Every line from the top of the material through the line holding "(OnCpu.imm b1 Cpu.loadX" should be copied exactly, and only those lines.

====== Material provided ======

theorem OnCpu.imm {i : Instr} (b : Byte) (f : Cpu → Byte → Cpu) (h : ∀ s, exec i s = immInstr b f s)
    (hf : ∀ c v, (f c v).brk = c.brk) : OnCpu i :=
  ⟨fun s => f s.cpu b, h, fun s => hf s.cpu b⟩

theorem OnCpu.acc {i : Instr} (f : Cpu → Byte → Modified) (h : ∀ s, exec i s = accInstr f s) : OnCpu i :=
  ⟨fun s => (s.cpu.withCarry (f s.cpu s.cpu.a)).loadA (f s.cpu s.cpu.a).result, h, fun _ => rfl⟩

theorem OnCpu.reg {i : Instr} (f : Cpu → Cpu) (h : ∀ s, exec i s = cpuInstr f s) (hf : ∀ c, (f c).brk = c.brk) : OnCpu i :=
  ⟨fun s => f s.cpu, h, fun s => hf s.cpu⟩

theorem OnCpu.branch {i : Instr} (cond : Cpu → Bool) (b : Byte) (h : ∀ s, exec i s = branchInstr cond b s) : OnCpu i := by
  refine ⟨fun s => if cond s.cpu then { s.cpu with pc := s.cpu.pc + sext b } else s.cpu, fun s => ?_, fun s => ?_⟩
  · rw [h]; unfold branchInstr
    by_cases hc : cond s.cpu = true <;> simp only [hc] <;> rfl
  · dsimp only; split <;> rfl

/-- Every instruction but JMP indirect, JSR and BRK has one of the five shapes. -/
theorem exec_shape (i : Instr) :
    OnCpu i ∨ OnRead i ∨ OnStore i ∨ OnModify i ∨ OnPush i ∨ (∃ w, i = .jmpInd w) ∨ (∃ w, i = .jsrAbs w) ∨ i = .brk :=
  match i with
  | .ldaImm b1 => .inl (OnCpu.imm b1 Cpu.loadA (fun _ => rfl) fun _ _ => rfl)
  | .ldaZp b1 => .inr (.inl ⟨(.zp b1), Cpu.loadA, fun _ => rfl, fun _ _ => rfl⟩)
  | .ldaZpX b1 => .inr (.inl ⟨(.zpX b1), Cpu.loadA, fun _ => rfl, fun _ _ => rfl⟩)
  | .ldaAbs w => .inr (.inl ⟨(.abs w), Cpu.loadA, fun _ => rfl, fun _ _ => rfl⟩)
  | .ldaAbsX w => .inr (.inl ⟨(.absX w), Cpu.loadA, fun _ => rfl, fun _ _ => rfl⟩)
  | .ldaAbsY w => .inr (.inl ⟨(.absY w), Cpu.loadA, fun _ => rfl, fun _ _ => rfl⟩)
  | .ldaIndX b1 => .inr (.inl ⟨(.indX b1), Cpu.loadA, fun _ => rfl, fun _ _ => rfl⟩)
  | .ldaIndY b1 => .inr (.inl ⟨(.indY b1), Cpu.loadA, fun _ => rfl, fun _ _ => rfl⟩)
  | .ldxImm b1 => .inl (OnCpu.imm b1 Cpu.loadX (fun _ => rfl) fun _ _ => rfl)
  | .ldxZp b1 => .inr (.inl ⟨(.zp b1), Cpu.loadX, fun _ => rfl, fun _ _ => rfl⟩)
  | .ldxZpY b1 => .inr (.inl ⟨(.zpY b1), Cpu.loadX, fun _ => rfl, fun _ _ => rfl⟩)
  | .ldxAbs w => .inr (.inl ⟨(.abs w), Cpu.loadX, fun _ => rfl, fun _ _ => rfl⟩)
  | .ldxAbsY w => .inr (.inl ⟨(.absY w), Cpu.loadX, fun _ => rfl, fun _ _ => rfl⟩)
  | .ldyImm b1 => .inl (OnCpu.imm b1 Cpu.loadY (fun _ => rfl) fun _ _ => rfl)
  | .ldyZp b1 => .inr (.inl ⟨(.zp b1), Cpu.loadY, fun _ => rfl, fun _ _ => rfl⟩)
  | .ldyZpX b1 => .inr (.inl ⟨(.zpX b1), Cpu.loadY, fun _ => rfl, fun _ _ => rfl⟩)
  | .ldyAbs w => .inr (.inl ⟨(.abs w), Cpu.loadY, fun _ => rfl, fun _ _ => rfl⟩)
  | .ldyAbsX w => .inr (.inl ⟨(.absX w), Cpu.loadY, fun _ => rfl, fun _ _ => rfl⟩)
  | .staZp b1 => .inr (.inr (.inl ⟨(.zp b1), Cpu.a, fun _ => rfl⟩))
  | .staZpX b1 => .inr (.inr (.inl ⟨(.zpX b1), Cpu.a, fun _ => rfl⟩))
  | .staAbs w => .inr (.inr (.inl ⟨(.abs w), Cpu.a, fun _ => rfl⟩))
  | .staAbsX w => .inr (.inr (.inl ⟨(.absX w), Cpu.a, fun _ => rfl⟩))
  | .staAbsY w => .inr (.inr (.inl ⟨(.absY w), Cpu.a, fun _ => rfl⟩))
  | .staIndX b1 => .inr (.inr (.inl ⟨(.indX b1), Cpu.a, fun _ => rfl⟩))
  | .staIndY b1 => .inr (.inr (.inl ⟨(.indY b1), Cpu.a, fun _ => rfl⟩))
  | .stxZp b1 => .inr (.inr (.inl ⟨(.zp b1), Cpu.x, fun _ => rfl⟩))
  | .stxZpY b1 => .inr (.inr (.inl ⟨(.zpY b1), Cpu.x, fun _ => rfl⟩))
  | .stxAbs w => .inr (.inr (.inl ⟨(.abs w), Cpu.x, fun _ => rfl⟩))
  | .styZp b1 => .inr (.inr (.inl ⟨(.zp b1), Cpu.y, fun _ => rfl⟩))
  | .styZpX b1 => .inr (.inr (.inl ⟨(.zpX b1), Cpu.y, fun _ => rfl⟩))
  | .styAbs w => .inr (.inr (.inl ⟨(.abs w), Cpu.y, fun _ => rfl⟩))
  | .tax => .inl (OnCpu.reg (fun c => c.loadX c.a) (fun _ => rfl) fun _ => rfl)
  | .tay => .inl (OnCpu.reg (fun c => c.loadY c.a) (fun _ => rfl) fun _ => rfl)
  | .txa => .inl (OnCpu.reg (fun c => c.loadA c.x) (fun _ => rfl) fun _ => rfl)
  | .tya => .inl (OnCpu.reg (fun c => c.loadA c.y) (fun _ => rfl) fun _ => rfl)
  | .tsx => .inl (OnCpu.reg (fun c => c.loadX c.s) (fun _ => rfl) fun _ => rfl)
  | .txs => .inl (OnCpu.reg (fun c => { c with s := c.x }) (fun _ => rfl) fun _ => rfl)
  | .adcImm b1 => .inl (OnCpu.imm b1 Cpu.adc (fun _ => rfl) fun _ _ => rfl)
  | .adcZp b1 => .inr (.inl ⟨(.zp b1), Cpu.adc, fun _ => rfl, fun _ _ => rfl⟩)
  | .adcZpX b1 => .inr (.inl ⟨(.zpX b1), Cpu.adc, fun _ => rfl, fun _ _ => rfl⟩)
  | .adcAbs w => .inr (.inl ⟨(.abs w), Cpu.adc, fun _ => rfl, fun _ _ => rfl⟩)
  | .adcAbsX w => .inr (.inl ⟨(.absX w), Cpu.adc, fun _ => rfl, fun _ _ => rfl⟩)
  | .adcAbsY w => .inr (.inl ⟨(.absY w), Cpu.adc, fun _ => rfl, fun _ _ => rfl⟩)
  | .adcIndX b1 => .inr (.inl ⟨(.indX b1), Cpu.adc, fun _ => rfl, fun _ _ => rfl⟩)
  | .adcIndY b1 => .inr (.inl ⟨(.indY b1), Cpu.adc, fun _ => rfl, fun _ _ => rfl⟩)
  | .sbcImm b1 => .inl (OnCpu.imm b1 Cpu.sbc (fun _ => rfl) fun _ _ => rfl)
  | .sbcZp b1 => .inr (.inl ⟨(.zp b1), Cpu.sbc, fun _ => rfl, fun _ _ => rfl⟩)
  | .sbcZpX b1 => .inr (.inl ⟨(.zpX b1), Cpu.sbc, fun _ => rfl, fun _ _ => rfl⟩)
  | .sbcAbs w => .inr (.inl ⟨(.abs w), Cpu.sbc, fun _ => rfl, fun _ _ => rfl⟩)
  | .sbcAbsX w => .inr (.inl ⟨(.absX w), Cpu.sbc, fun _ => rfl, fun _ _ => rfl⟩)
  | .sbcAbsY w => .inr (.inl ⟨(.absY w), Cpu.sbc, fun _ => rfl, fun _ _ => rfl⟩)
  | .sbcIndX b1 => .inr (.inl ⟨(.indX b1), Cpu.sbc, fun _ => rfl, fun _ _ => rfl⟩)
  | .sbcIndY b1 => .inr (.inl ⟨(.indY b1), Cpu.sbc, fun _ => rfl, fun _ _ => rfl⟩)
  | .andImm b1 => .inl (OnCpu.imm b1 Cpu.andA (fun _ => rfl) fun _ _ => rfl)
  | .andZp b1 => .inr (.inl ⟨(.zp b1), Cpu.andA, fun _ => rfl, fun _ _ => rfl⟩)
  | .andZpX b1 => .inr (.inl ⟨(.zpX b1), Cpu.andA, fun _ => rfl, fun _ _ => rfl⟩)
  | .andAbs w => .inr (.inl ⟨(.abs w), Cpu.andA, fun _ => rfl, fun _ _ => rfl⟩)
  | .andAbsX w => .inr (.inl ⟨(.absX w), Cpu.andA, fun _ => rfl, fun _ _ => rfl⟩)
  | .andAbsY w => .inr (.inl ⟨(.absY w), Cpu.andA, fun _ => rfl, fun _ _ => rfl⟩)
  | .andIndX b1 => .inr (.inl ⟨(.indX b1), Cpu.andA, fun _ => rfl, fun _ _ => rfl⟩)
  | .andIndY b1 => .inr (.inl ⟨(.indY b1), Cpu.andA, fun _ => rfl, fun _ _ => rfl⟩)
  | .oraImm b1 => .inl (OnCpu.imm b1 Cpu.orA (fun _ => rfl) fun _ _ => rfl)
  | .oraZp b1 => .inr (.inl ⟨(.zp b1), Cpu.orA, fun _ => rfl, fun _ _ => rfl⟩)
  | .oraZpX b1 => .inr (.inl ⟨(.zpX b1), Cpu.orA, fun _ => rfl, fun _ _ => rfl⟩)
  | .oraAbs w => .inr (.inl ⟨(.abs w), Cpu.orA, fun _ => rfl, fun _ _ => rfl⟩)
  | .oraAbsX w => .inr (.inl ⟨(.absX w), Cpu.orA, fun _ => rfl, fun _ _ => rfl⟩)
  | .oraAbsY w => .inr (.inl ⟨(.absY w), Cpu.orA, fun _ => rfl, fun _ _ => rfl⟩)
  | .oraIndX b1 => .inr (.inl ⟨(.indX b1), Cpu.orA, fun _ => rfl, fun _ _ => rfl⟩)
  | .oraIndY b1 => .inr (.inl ⟨(.indY b1), Cpu.orA, fun _ => rfl, fun _ _ => rfl⟩)
  | .eorImm b1 => .inl (OnCpu.imm b1 Cpu.eorA (fun _ => rfl) fun _ _ => rfl)
  | .eorZp b1 => .inr (.inl ⟨(.zp b1), Cpu.eorA, fun _ => rfl, fun _ _ => rfl⟩)
  | .eorZpX b1 => .inr (.inl ⟨(.zpX b1), Cpu.eorA, fun _ => rfl, fun _ _ => rfl⟩)
  | .eorAbs w => .inr (.inl ⟨(.abs w), Cpu.eorA, fun _ => rfl, fun _ _ => rfl⟩)
  | .eorAbsX w => .inr (.inl ⟨(.absX w), Cpu.eorA, fun _ => rfl, fun _ _ => rfl⟩)
  | .eorAbsY w => .inr (.inl ⟨(.absY w), Cpu.eorA, fun _ => rfl, fun _ _ => rfl⟩)
  | .eorIndX b1 => .inr (.inl ⟨(.indX b1), Cpu.eorA, fun _ => rfl, fun _ _ => rfl⟩)
  | .eorIndY b1 => .inr (.inl ⟨(.indY b1), Cpu.eorA, fun _ => rfl, fun _ _ => rfl⟩)
  | .cmpImm b1 => .inl (OnCpu.imm b1 Cpu.cmp (fun _ => rfl) fun _ _ => rfl)
  | .cmpZp b1 => .inr (.inl ⟨(.zp b1), Cpu.cmp, fun _ => rfl, fun _ _ => rfl⟩)
  | .cmpZpX b1 => .inr (.inl ⟨(.zpX b1), Cpu.cmp, fun _ => rfl, fun _ _ => rfl⟩)
  | .cmpAbs w => .inr (.inl ⟨(.abs w), Cpu.cmp, fun _ => rfl, fun _ _ => rfl⟩)
  | .cmpAbsX w => .inr (.inl ⟨(.absX w), Cpu.cmp, fun _ => rfl, fun _ _ => rfl⟩)
  | .cmpAbsY w => .inr (.inl ⟨(.absY w), Cpu.cmp, fun _ => rfl, fun _ _ => rfl⟩)
  | .cmpIndX b1 => .inr (.inl ⟨(.indX b1), Cpu.cmp, fun _ => rfl, fun _ _ => rfl⟩)
  | .cmpIndY b1 => .inr (.inl ⟨(.indY b1), Cpu.cmp, fun _ => rfl, fun _ _ => rfl⟩)
  | .cpxImm b1 => .inl (OnCpu.imm b1 Cpu.cpx (fun _ => rfl) fun _ _ => rfl)
  | .cpxZp b1 => .inr (.inl ⟨(.zp b1), Cpu.cpx, fun _ => rfl, fun _ _ => rfl⟩)
  | .cpxAbs w => .inr (.inl ⟨(.abs w), Cpu.cpx, fun _ => rfl, fun _ _ => rfl⟩)
  | .cpyImm b1 => .inl (OnCpu.imm b1 Cpu.cpy (fun _ => rfl) fun _ _ => rfl)
  | .cpyZp b1 => .inr (.inl ⟨(.zp b1), Cpu.cpy, fun _ => rfl, fun _ _ => rfl⟩)
  | .cpyAbs w => .inr (.inl ⟨(.abs w), Cpu.cpy, fun _ => rfl, fun _ _ => rfl⟩)
  | .bitZp b1 => .inr (.inl ⟨(.zp b1), Cpu.bit, fun _ => rfl, fun _ _ => rfl⟩)
  | .bitAbs w => .inr (.inl ⟨(.abs w), Cpu.bit, fun _ => rfl, fun _ _ => rfl⟩)
  | .incZp b1 => .inr (.inr (.inr (.inl ⟨(.zp b1), modInc, fun _ => rfl⟩)))
  | .incZpX b1 => .inr (.inr (.inr (.inl ⟨(.zpX b1), modInc, fun _ => rfl⟩)))
  | .incAbs w => .inr (.inr (.inr (.inl ⟨(.abs w), modInc, fun _ => rfl⟩)))
  | .incAbsX w => .inr (.inr (.inr (.inl ⟨(.absX w), modInc, fun _ => rfl⟩)))
  | .decZp b1 => .inr (.inr (.inr (.inl ⟨(.zp b1), modDec, fun _ => rfl⟩)))
  | .decZpX b1 => .inr (.inr (.inr (.inl ⟨(.zpX b1), modDec, fun _ => rfl⟩)))
  | .decAbs w => .inr (.inr (.inr (.inl ⟨(.abs w), modDec, fun _ => rfl⟩)))
  | .decAbsX w => .inr (.inr (.inr (.inl ⟨(.absX w), modDec, fun _ => rfl⟩)))
  | .inx => .inl (OnCpu.reg (fun c => c.loadX (c.x + 1)) (fun _ => rfl) fun _ => rfl)
  | .iny => .inl (OnCpu.reg (fun c => c.loadY (c.y + 1)) (fun _ => rfl) fun _ => rfl)
  | .dex => .inl (OnCpu.reg (fun c => c.loadX (c.x - 1)) (fun _ => rfl) fun _ => rfl)
  | .dey => .inl (OnCpu.reg (fun c => c.loadY (c.y - 1)) (fun _ => rfl) fun _ => rfl)
  | .aslAcc => .inl (OnCpu.acc modAsl fun _ => rfl)
  | .aslZp b1 => .inr (.inr (.inr (.inl ⟨(.zp b1), modAsl, fun _ => rfl⟩)))
  | .aslZpX b1 => .inr (.inr (.inr (.inl ⟨(.zpX b1), modAsl, fun _ => rfl⟩)))
  | .aslAbs w => .inr (.inr (.inr (.inl ⟨(.abs w), modAsl, fun _ => rfl⟩)))
  | .aslAbsX w => .inr (.inr (.inr (.inl ⟨(.absX w), modAsl, fun _ => rfl⟩)))
  | .lsrAcc => .inl (OnCpu.acc modLsr fun _ => rfl)
  | .lsrZp b1 => .inr (.inr (.inr (.inl ⟨(.zp b1), modLsr, fun _ => rfl⟩)))
  | .lsrZpX b1 => .inr (.inr (.inr (.inl ⟨(.zpX b1), modLsr, fun _ => rfl⟩)))
  | .lsrAbs w => .inr (.inr (.inr (.inl ⟨(.abs w), modLsr, fun _ => rfl⟩)))
  | .lsrAbsX w => .inr (.inr (.inr (.inl ⟨(.absX w), modLsr, fun _ => rfl⟩)))
  | .rolAcc => .inl (OnCpu.acc modRol fun _ => rfl)
  | .rolZp b1 => .inr (.inr (.inr (.inl ⟨(.zp b1), modRol, fun _ => rfl⟩)))
  | .rolZpX b1 => .inr (.inr (.inr (.inl ⟨(.zpX b1), modRol, fun _ => rfl⟩)))
  | .rolAbs w => .inr (.inr (.inr (.inl ⟨(.abs w), modRol, fun _ => rfl⟩)))
  | .rolAbsX w => .inr (.inr (.inr (.inl ⟨(.absX w), modRol, fun _ => rfl⟩)))
  | .rorAcc => .inl (OnCpu.acc modRor fun _ => rfl)
  | .rorZp b1 => .inr (.inr (.inr (.inl ⟨(.zp b1), modRor, fun _ => rfl⟩)))
  | .rorZpX b1 => .inr (.inr (.inr (.inl ⟨(.zpX b1), modRor, fun _ => rfl⟩)))
  | .rorAbs w => .inr (.inr (.inr (.inl ⟨(.abs w), modRor, fun _ => rfl⟩)))
  | .rorAbsX w => .inr (.inr (.inr (.inl ⟨(.absX w), modRor, fun _ => rfl⟩)))
  | .bccRel b1 => .inl (OnCpu.branch (fun c => !c.c) b1 fun _ => rfl)
  | .bcsRel b1 => .inl (OnCpu.branch (fun c => c.c) b1 fun _ => rfl)
  | .beqRel b1 => .inl (OnCpu.branch (fun c => c.z) b1 fun _ => rfl)
  | .bneRel b1 => .inl (OnCpu.branch (fun c => !c.z) b1 fun _ => rfl)
  | .bmiRel b1 => .inl (OnCpu.branch (fun c => c.n) b1 fun _ => rfl)
  | .bplRel b1 => .inl (OnCpu.branch (fun c => !c.n) b1 fun _ => rfl)
  | .bvcRel b1 => .inl (OnCpu.branch (fun c => !c.v) b1 fun _ => rfl)
  | .bvsRel b1 => .inl (OnCpu.branch (fun c => c.v) b1 fun _ => rfl)
  | .jmpAbs w => .inl ⟨fun s => { s.cpu with pc := w }, fun _ => rfl, fun _ => rfl⟩
  | .jmpInd w => .inr (.inr (.inr (.inr (.inr (.inl ⟨w, rfl⟩)))))
  | .jsrAbs w => .inr (.inr (.inr (.inr (.inr (.inr (.inl ⟨w, rfl⟩))))))
  | .rts => .inl ⟨fun s => { s.cpu with s := s.cpu.s + 1 + 1, pc := (pullWord s).1 + 1 }, fun _ => rfl, fun _ => rfl⟩
  | .brk => .inr (.inr (.inr (.inr (.inr (.inr (.inr rfl))))))
  | .rti => .inl ⟨fun s => (returnFromInterrupt s).cpu, fun _ => rfl, fun _ => rfl⟩
  | .pha => .inr (.inr (.inr (.inr (.inl ⟨fun c => c.a, fun _ => rfl⟩))))
  | .php => .inr (.inr (.inr (.inr (.inl ⟨fun c => c.status true, fun _ => rfl⟩))))
  | .pla => .inl ⟨fun s => ({ s.cpu with s := s.cpu.s + 1 } : Cpu).loadA (pull s).1, fun _ => rfl, fun _ => rfl⟩
  | .plp => .inl ⟨fun s => ({ s.cpu with s := s.cpu.s + 1 } : Cpu).setStatus (pull s).1, fun _ => rfl, fun _ => rfl⟩
  | .clc => .inl (OnCpu.reg (fun c => { c with c := false }) (fun _ => rfl) fun _ => rfl)
  | .sec => .inl (OnCpu.reg (fun c => { c with c := true }) (fun _ => rfl) fun _ => rfl)
  | .cli => .inl (OnCpu.reg (fun c => { c with i := false }) (fun _ => rfl) fun _ => rfl)
  | .sei => .inl (OnCpu.reg (fun c => { c with i := true }) (fun _ => rfl) fun _ => rfl)
  | .cld => .inl (OnCpu.reg (fun c => { c with d := false }) (fun _ => rfl) fun _ => rfl)
  | .sed => .inl (OnCpu.reg (fun c => { c with d := true }) (fun _ => rfl) fun _ => rfl)
  | .clv => .inl (OnCpu.reg (fun c => { c with v := false }) (fun _ => rfl) fun _ => rfl)
  | .nop => .inl (OnCpu.reg (fun c => c) (fun _ => rfl) fun _ => rfl)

======

» **Solution for this task**:
theorem OnCpu.imm {i : Instr} (b : Byte) (f : Cpu → Byte → Cpu) (h : ∀ s, exec i s = immInstr b f s)
    (hf : ∀ c v, (f c v).brk = c.brk) : OnCpu i :=
  ⟨fun s => f s.cpu b, h, fun s => hf s.cpu b⟩

theorem OnCpu.acc {i : Instr} (f : Cpu → Byte → Modified) (h : ∀ s, exec i s = accInstr f s) : OnCpu i :=
  ⟨fun s => (s.cpu.withCarry (f s.cpu s.cpu.a)).loadA (f s.cpu s.cpu.a).result, h, fun _ => rfl⟩

theorem OnCpu.reg {i : Instr} (f : Cpu → Cpu) (h : ∀ s, exec i s = cpuInstr f s) (hf : ∀ c, (f c).brk = c.brk) : OnCpu i :=
  ⟨fun s => f s.cpu, h, fun s => hf s.cpu⟩

theorem OnCpu.branch {i : Instr} (cond : Cpu → Bool) (b : Byte) (h : ∀ s, exec i s = branchInstr cond b s) : OnCpu i := by
  refine ⟨fun s => if cond s.cpu then { s.cpu with pc := s.cpu.pc + sext b } else s.cpu, fun s => ?_, fun s => ?_⟩
  · rw [h]; unfold branchInstr
    by_cases hc : cond s.cpu = true <;> simp only [hc] <;> rfl
  · dsimp only; split <;> rfl

/-- Every instruction but JMP indirect, JSR and BRK has one of the five shapes. -/
theorem exec_shape (i : Instr) :
    OnCpu i ∨ OnRead i ∨ OnStore i ∨ OnModify i ∨ OnPush i ∨ (∃ w, i = .jmpInd w) ∨ (∃ w, i = .jsrAbs w) ∨ i = .brk :=
  match i with
  | .ldaImm b1 => .inl (OnCpu.imm b1 Cpu.loadA (fun _ => rfl) fun _ _ => rfl)
  | .ldaZp b1 => .inr (.inl ⟨(.zp b1), Cpu.loadA, fun _ => rfl, fun _ _ => rfl⟩)
  | .ldaZpX b1 => .inr (.inl ⟨(.zpX b1), Cpu.loadA, fun _ => rfl, fun _ _ => rfl⟩)
  | .ldaAbs w => .inr (.inl ⟨(.abs w), Cpu.loadA, fun _ => rfl, fun _ _ => rfl⟩)
  | .ldaAbsX w => .inr (.inl ⟨(.absX w), Cpu.loadA, fun _ => rfl, fun _ _ => rfl⟩)
  | .ldaAbsY w => .inr (.inl ⟨(.absY w), Cpu.loadA, fun _ => rfl, fun _ _ => rfl⟩)
  | .ldaIndX b1 => .inr (.inl ⟨(.indX b1), Cpu.loadA, fun _ => rfl, fun _ _ => rfl⟩)
  | .ldaIndY b1 => .inr (.inl ⟨(.indY b1), Cpu.loadA, fun _ => rfl, fun _ _ => rfl⟩)
  | .ldxImm b1 => .inl (OnCpu.imm b1 Cpu.loadX (fun _ => rfl) fun _ _ => rfl)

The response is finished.